А как кошки ухаживают за своей внешностью, тщательно вылизывая каждый волосок, как трогательно умывают лапками мордочку, умиляет не одно поколение людей. Я подозреваю, что в доисторические эпохи правилам личной гигиены люди научились от кошек. Ведь таких чистюль на свете больше не найдёшь. Даже самые близкие к человеку соседи по животному миру, обезьяны, только тем и занимаются, что блох друг у друга ловят.

На публике кошки держат себя с особым достоинством. Это вам не те собаки, которые, искрясь плебейской радостью, готовы общаться с кем угодно и где угодно, и не те псы, что облаивают каждого прохожего ни за что, ни про что. Кошки спокойны и предупредительны со всеми, но попусту чувств своих не обнаруживают и близко общаются только с теми редкими счастливчиками, кого они удостаивают своим расположением. И люди к кошкам относятся не так, как к другим животным. Во всяком случае, вспомнить сказку или фильм, где кошки были бы глупыми или смешными персонажами, трудно. А противоположных примеров сколько угодно.

Не забывают кошки и о тех, кто их кормит. Однако одаривают их своим вниманием только тогда, когда голодны. Остальное время они отдают своим фаворитам. Так часто бывает: кормят одни, а благосклонностью пользуются другие. Не только у кошек. Но кошкам, в отличие от людей, неблагодарность в вину не поставишь. У людей она от воспитания или каких-то неписанных законов общества, а у кошек от инстинктов. На природу не обижаются.

Бытует мнение, что собаки привязаны к хозяину, а кошки к дому. Если это верно, то мне приходилось сталкиваться с исключениями. Слышал историю о собаке, которую хозяева забрали с собой при переезде на новое место, но она упорно возвращалась в старый дом, покрывая многокилометровое расстояние. А о преданности кошки своей хозяйке я как раз и собираюсь поведать в этом рассказе.

Нашу кошку звали Долли. Я по инерции написал «наша», а потом задумался... Ведь Долли, хотя и была членом нашей семьи, но целиком и полностью принадлежала только одному человеку – нашей дочери Гуле. Гуля её принесла домой и, можно сказать, удочерила, Гуля её вырастила, воспитала, даже научила садиться по команде и галантно подавать лапку... И Гуля была последней из нашей семьи, кто видел Долли при жизни.

Откуда взялось английское имя Долли, не помню. Почему в предперестроечные годы в Советском Союзе было популярным называть домашних тварей западными именами, не берусь ответить. И человек далеко не всегда ясно осознаёт откуда берутся его симпатии и антипатии, а общество и подавно. Мода была такая, подспудная тяга, может быть. Мода же, как известно, из области коллективного подсознания, которым мы живём, ничего в нём не понимая.

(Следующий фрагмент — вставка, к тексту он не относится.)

-- ==== Sys2Proof/Tests/Slice0.lean ====
section
/-! SUPPORT. The model's own tests: an ill-formed operand for each check of WellFormed, which the check refuses; the check values and
worked cases that the spec prints; and one step of a command at a time. Expected values stand in the spec, not in the model. -/

set_option linter.unusedSimpArgs false

open Sys2Proof Sys2Proof.Machine

namespace Sys2Proof.Tests

set_option Elab.async false

/-! ### Well-formed commands: an ill-formed term for each check -/

/-- A sounding with the bins it must have, or one too few. -/
def tSnd (n : Nat) : Sounding :=
  { wide := true, cir := [], echo := [], delay := 0, loss := List.replicate n 0, noise := List.replicate 64 0, a := 0, b := 0, c := 0 }

/-- A block with a payload of n bytes. -/
def tBlk (n : Nat) : Blk :=
  { gate := 0, slotKind := 0, seg := 0, resent := false, seq := 0, ack := 0, slot := 0, ffp := 0, payload := List.replicate n 0 }

theorem test_wf_request : (Instr.hello 0 ⟨1, 16, List.replicate 61 0⟩).wf = false ∧ (Instr.hello 0 ⟨1, 16, List.replicate 60 0⟩).wf = true
    ∧ (Instr.unknownCmd 0 0x7F ⟨1, 16, List.replicate 61 0⟩).wf = false := by decide

theorem test_wf_sounding : (Instr.soundingRefresh 0 (tSnd 63)).wf = false ∧ (Instr.soundingRefresh 0 (tSnd 64)).wf = true := by decide +kernel

theorem test_wf_impulse : (Instr.soundingBurst 0 { tSnd 64 with cir := List.replicate 2049 0 } 0).wf = false
    ∧ (Instr.soundingBurst 0 { tSnd 64 with echo := List.replicate 2049 0 } 0).wf = false := by decide +kernel

theorem test_wf_block : (Instr.data 0 (tBlk 441)).wf = false ∧ (Instr.data 0 (tBlk 442)).wf = true ∧ (Instr.fill 0 (tBlk 402)).wf = true := by
  decide +kernel

theorem test_wf_table : (Instr.tableMessage 0 (List.replicate 1033 0)).wf = false ∧ (Instr.tableMessage 0 (List.replicate 1034 0)).wf = true := by decide +kernel

theorem test_wf_dmt_symbol : (Instr.dmtSnrUpdate 0 [wSymbol 2043]).wf = false ∧ (Instr.dmtSnrUpdate 0 [wSymbol 2044]).wf = true := by decide +kernel

theorem test_wf_symbol : (Instr.ladderUpdate 0 { snrDb10 := 0, symbols := [{ codes := [], y := 0, t := List.replicate 544 0 }] }).wf = false
    ∧ (Instr.ladderUpdate 0 { snrDb10 := 0, symbols := [{ codes := [64], y := 0, t := List.replicate 543 0 }] }).wf = false
    ∧ (Instr.ladderUpdate 0 { snrDb10 := 0, symbols := [{ codes := [64], y := 0, t := List.replicate 544 0, x := [(12, List.replicate 64 0)] }] }).wf = false
    ∧ (Instr.ladderUpdate 0 { snrDb10 := 0, symbols := [{ codes := [64], y := 0, t := List.replicate 544 0 }] }).wf = true := by decide +kernel

theorem test_wf_measure : (Instr.calSliceDone 0 { wMeasure true with cells := [] }).wf = false ∧ (Instr.calPortRunDone 0 { wMeasure true with slices := [] }).wf = false
    ∧ (Instr.calPortRunDone 0 { wMeasure true with cells := List.replicate 72 true }).wf = false
    ∧ (Instr.calPortRunDone 0 { wMeasure true with slices := List.replicate 34 true }).wf = false
    ∧ (Instr.calPortRunDone 0 (wMeasure true)).wf = true := by decide +kernel

theorem test_wf_segment : (Instr.block 0 32 (List.replicate 24 0)).wf = false ∧ (Instr.block 0 31 (List.replicate 23 0)).wf = false := by decide

theorem test_wf_words : (Instr.monInvoke 0 (List.replicate 65 0)).wf = false := by decide

/-! ### Check values and worked cases of the spec -/

/-- The nine ASCII bytes "123456789". -/
def nineBytes : List Byte := [0x31, 0x32, 0x33, 0x34, 0x35, 0x36, 0x37, 0x38, 0x39]

/-- R103. -/
theorem test_crc16_check : crc16 nineBytes = 0x29B1 := by decide +kernel

/-- R200. -/
theorem test_crc32_check : crc32 nineBytes = 0xCBF43926 := by decide +kernel

/-- R345. -/
theorem test_crc8_check : crc8 nineBytes = 0xDF := by decide +kernel

/-- R109: AES-CMAC over the 16-byte message of the examples of SP 800-38B, the algorithm that the rule names. -/
theorem test_cmac : cmacWord 0x2B7E151628AED2A6ABF7158809CF4F3C
    [0x6B, 0xC1, 0xBE, 0xE2, 0x2E, 0x40, 0x9F, 0x96, 0xE9, 0x3D, 0x7E, 0x11, 0x73, 0x93, 0x17, 0x2A] = 0x070A16B4 := by decide +kernel

/-- R349, the worked case of 0x00BB_4C00: host lane 3, the set access, the complement window, index 0. -/
theorem test_address_case : decodeAddr 0xBB4C00 = { block := 0x23, way := .setBits, comp := true, index := 0 } := by decide +kernel

/-- R348: the ignored address bits of each row of the table. -/
theorem test_block_spellings : canonBlock 0x07 = 0x06 ∧ canonBlock 0x0E = 0x0A ∧ canonBlock 0x1F = 0x1F ∧ canonBlock 0x3B = 0x23 ∧ canonBlock 0x7F = 0x4F := by
  decide

/-- R235, R237: the worked basin sizing. -/
theorem test_reservations :
    Queue.ownResv { wQueue 1 false .hop with rB := 1560996, fMin := 1200 } = (1301, 7399, 1560996)
    ∧ Queue.ownResv { wQueue 1 false .through with rB := 1507236, fMin := 1200 } = (1257, 7145, 1507236)
    ∧ Queue.ownResv { wQueue 1 true .none with rB := 375000, fMin := 1200 } = (313, 1778, 375000) := by decide +kernel

/-- R166: the worked mode choice on 12 m. -/
theorem test_predicted_figures :
    let x : Sounding := { wide := true, cir := [], echo := [], delay := 0, loss := [], noise := List.replicate 64 4000, a := 4200, b := 1900, c := 800 }
    predicted .l50a false x = 63 ∧ predicted .l25s false x = 201 ∧ predicted .l10x true x = 378 := by decide +kernel

/-- R177, R178: the first bits of the worked loading at 120 m, at the ends of its bands. -/
theorem test_loading_bands :
    let first : Nat → Int → Nat := fun mg x => largestB (fun b => decide ((tThr b : Int) + mg ≤ x)) 10
    let snr : Nat → Int := fun i => (44600 - 43 * ((i : Int) - 4)) / 10
    [4, 108, 109, 167, 168, 248, 249, 307, 308, 390, 391, 450, 451, 535, 536, 600, 601, 697].map (fun i => first (marginAct 6) (snr i))
      = [10, 10, 9, 9, 8, 8, 7, 7, 6, 6, 5, 5, 4, 4, 3, 3, 2, 2] := by decide +kernel

/-- The cadence entry of the worked quiet window. -/
def tCad : Cadence :=
  { queue := 259, pf := 30000000 * 65536, pl := 20000 * 65536, nl := 1500, a0 := 40, na := 1400, ta := (7200 * 10 ^ 9 + 250000) * 65536,
    govern := true, track := false }

/-- The state of the worked quiet window: time 7,210 s 412,000,000 ns and cadence entry 5. -/
def tTime : State := { wRun with time := { wRun.time with now := vehicleTime 7210 412000000 0, cads := [(5, tCad)] } }

/-- R285, R288: the reference frame, the start and the stop instant of the worked quiet window. -/
theorem test_quiet_window_instants :
    tCad.frameAt (t16 tTime.time.now) = 347
    ∧ tTime.time.instant ⟨false, 5, 347, 1440, 16384⟩ = vehicleTime 7210 439055000 0
    ∧ tTime.time.instant ⟨false, 5, 348, 39, 49152⟩ = vehicleTime 7210 441045000 0 := by decide +kernel

/-- R289: the start tick and the stop tick. -/
theorem test_quiet_window_ticks :
    tTime.ticksTo (vehicleTime 7210 439055000 0) = 4227344 ∧ tTime.ticksTo (vehicleTime 7210 441045000 0) = 4538282 := by decide +kernel

/-- R332, R333: the worked trailer harness, a step up at 18.2 m and an open at 25.0 m. -/
theorem test_reflectometry_distance :
    let t : Tdr := { vf := 700, dly := 150 }
    t.distance (t.delay3 ⟨260600, 61, false, true⟩).toNat = 182 ∧ t.distance (t.delay3 ⟨357850, 550, false, true⟩).toNat = 250 := by decide +kernel

/-- R68, R96: the data symbols of a cell at each spreading factor of the worked rates. -/
theorem test_cell_symbols : cellSymbols 11 = 24 ∧ cellSymbols 12 = 22 ∧ cellSymbols 7 = 37 ∧ symbolPs true 12 = 2730666 ∧ symbolPs false 7 = 2048000 := by
  decide

/-! ### One step of a command -/

/-- What an outcome's next state satisfies; false for a stop. -/
def nextHas (o : Host.Outcome State Fault Refusal) (P : State → Bool) : Bool :=
  match o with
  | .next t => P t
  | .fault _ => false
  | .refused _ => false

/-- An empty queue idles; a queue's front command runs. -/
theorem test_step_idles : nextHas (step wRun) (fun t => t.pending.isEmpty && t.time.now == 0) = true := by decide +kernel

theorem test_step_front : nextHas (step (wRun.withFront .timeTick)) (fun t => t.pending.isEmpty && decide (0 < t.time.now)) = true := by decide +kernel

/-- R275: one tick adds 6.4 ns. -/
theorem test_time_tick : nextHas (exec .timeTick wRun) (fun t => t.time.now == 32 * 2 ^ 40 / 5) = true := by decide +kernel

/-- The state after reset: a part whose supplies are not good keeps still at a tick. -/
theorem test_reset_tick : nextHas (exec .timeTick State.reset) (fun t => t.time.now == 0) = true := by decide +kernel

/-- R386: HELLO is served at once. -/
theorem test_hello : nextHas (exec (.hello 0 ⟨0x1234, 1, []⟩) wRun) (fun t => (t.chan 0).done && !(t.chan 0).busy) = true := by decide +kernel

/-- The worked case of opening a camera stream on queue 513 through channel 2. -/
def tOpen : Request := { tag := 7, len := 3, args := [0xFF062201, 0x5DC0, 0x1F4, 0x17D1A4, 0x4B0, 0, 0, 0] }

/-- The running part with every host lane up. -/
def tLanes : State := { wRun with lanes := Vector.ofFn (fun n => { wRun.lane n with state := .up }) }

/-- Its response is 0x0007_0220 and status 0; B0 begins 0x4E: open, inbound, hop, priority 6. -/
theorem test_stream_open :
    nextHas (exec (.streamOpen 2 tOpen) tLanes) (fun t => (t.chan 2).resp.get 0 == 0x00070220 && fld ((t.chan 2).resp.get 1) 0 16 == 0
      && fld ((t.chan 2).resp.get 4) 24 8 == 0x4E) = true := by decide +kernel

/-- R350: a plain, a set and a clear write of `HL_CTRL` of host lane 2. -/
theorem test_register_ways :
    nextHas (exec (.registerWrite .spi (plainAddr 0x22 0) 0x10) wRun) (fun t => bit (t.laneReg 2 0) 4) = true
    ∧ nextHas (exec (.registerWrite .spi (plainAddr 0x22 0 ||| 0x4000) 0x10) wRun) (fun t => bit (t.laneReg 2 0) 4) = true
    ∧ nextHas (exec (.registerWrite .spi (plainAddr 0x22 0 ||| 0x8000) 0x10) (wRun.setReg (regKey 0x22 0) 0x10)) (fun t => !bit (t.laneReg 2 0) 4) = true := by
  decide +kernel

/-- The worked reset of port 5 over SPI: the key arms the guard, the value is held, the complement carries it out. -/
theorem test_guard_key : nextHas (exec (.gdKeyWrite .spi) wRun) (fun t => t.spi.guard == .armed) = true := by decide +kernel

theorem test_guard_value :
    nextHas (exec (.guardedValueWrite .spi 0x00002C 0x00200000) { wRun with spi := { wRun.spi with guard := .armed } })
      (fun t => t.spi.guard == .holding 0x00002C 0x00200000) = true := by decide +kernel

theorem test_guard_complement :
    nextHas (exec (.guardComplementWrite .spi 0x00042C 0xFFDFFFFF) { wRun with spi := { wRun.spi with guard := .holding 0x00002C 0x00200000 } })
      (fun t => t.spi.guard == .idle && !t.spi.badGuard && !t.spi.noChange) = true := by decide +kernel

/-- R346: a bad CRC is counted and reported. -/
theorem test_spi_crc : nextHas (exec (.spiTransactionError .badCrc) wRun) (fun t => t.spi.badCrc && !t.spi.badFrame) = true := by
  decide +kernel

/-- R383, R417: two KEY_LOADs of one index that waited for a zeroising are served in the order of their doorbells. -/
theorem test_key_turns :
    (((({ wRun with otp := { wRun.otp with kek := true } }.modChan 5 (fun h => { h with busy := true, work := some (.keyLoad 1 (some 7) 0) })).modChan 3
      (fun h => { h with busy := true, work := some (.keyLoad 1 (some 9) 1) })).waitingKeys).keys.key? 1) = some 9 := by decide +kernel

/-- R259, R264: a host frame for no open queue leaves no ticket. -/
theorem test_host_frame_closed :
    nextHas (exec (.outboundFrame 0 true true (wTag 0x201 false 0) wFrame) (wUp true)) (fun t => t.basin.tickets.isEmpty) = true := by decide +kernel

end Sys2Proof.Tests
end

section
/-! PROOFS. No command changes the waiting queue, the die or the OTP (R6, R51, R435): the closing forms of a command carry the
root of its effect, and every effect keeps the root. -/

namespace Sys2Proof.Machine

/-- A next state that the outcome `o` answers has the root of `s`. -/
def KeepsRoot (s : State) (o : Host.Outcome State Fault Refusal) : Prop := ∀ t, o = .next t → t.frame.root = s.frame.root

/-! ### The closing forms -/

section
variable {s u : State} (h : u.frame.root = s.frame.root)
include h

theorem State.gated_root : (s.gated u).frame.root = s.frame.root := by
  unfold State.gated
  split
  · exact h
  · rfl

theorem State.done_keepsRoot : KeepsRoot s (s.done u) := by
  intro t ht
  rw [State.done_eq, Host.Outcome.next.injEq] at ht
  rw [← ht, settle_frame, h]

theorem State.runs_keepsRoot : KeepsRoot s (s.runs u) := State.done_keepsRoot (State.gated_root h)

theorem State.runsPort_keepsRoot (p : Fin 16) : KeepsRoot s (s.runsPort p u) :=
  State.done_keepsRoot (State.gated_root (by rw [State.followPort_frame, h]))

theorem State.actsAll_keepsRoot : KeepsRoot s (s.actsAll u) := State.done_keepsRoot (by rw [State.followAll_frame, h])

theorem State.runsAll_keepsRoot : KeepsRoot s (s.runsAll u) :=
  State.done_keepsRoot (State.gated_root (by rw [State.followAll_frame, h]))

end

В те времена о клонированной из клетки вымени овце Долли и об американской певице Долли Партон, в честь которой овечка была названа, никто у нас и слыхом не слыхивал. Да и миниатюрная Долли ничего общего не имела с исполнительницей деревенских песен, потрясающей воображение американского обывателя не столько своими хитами, сколько арбузными грудями.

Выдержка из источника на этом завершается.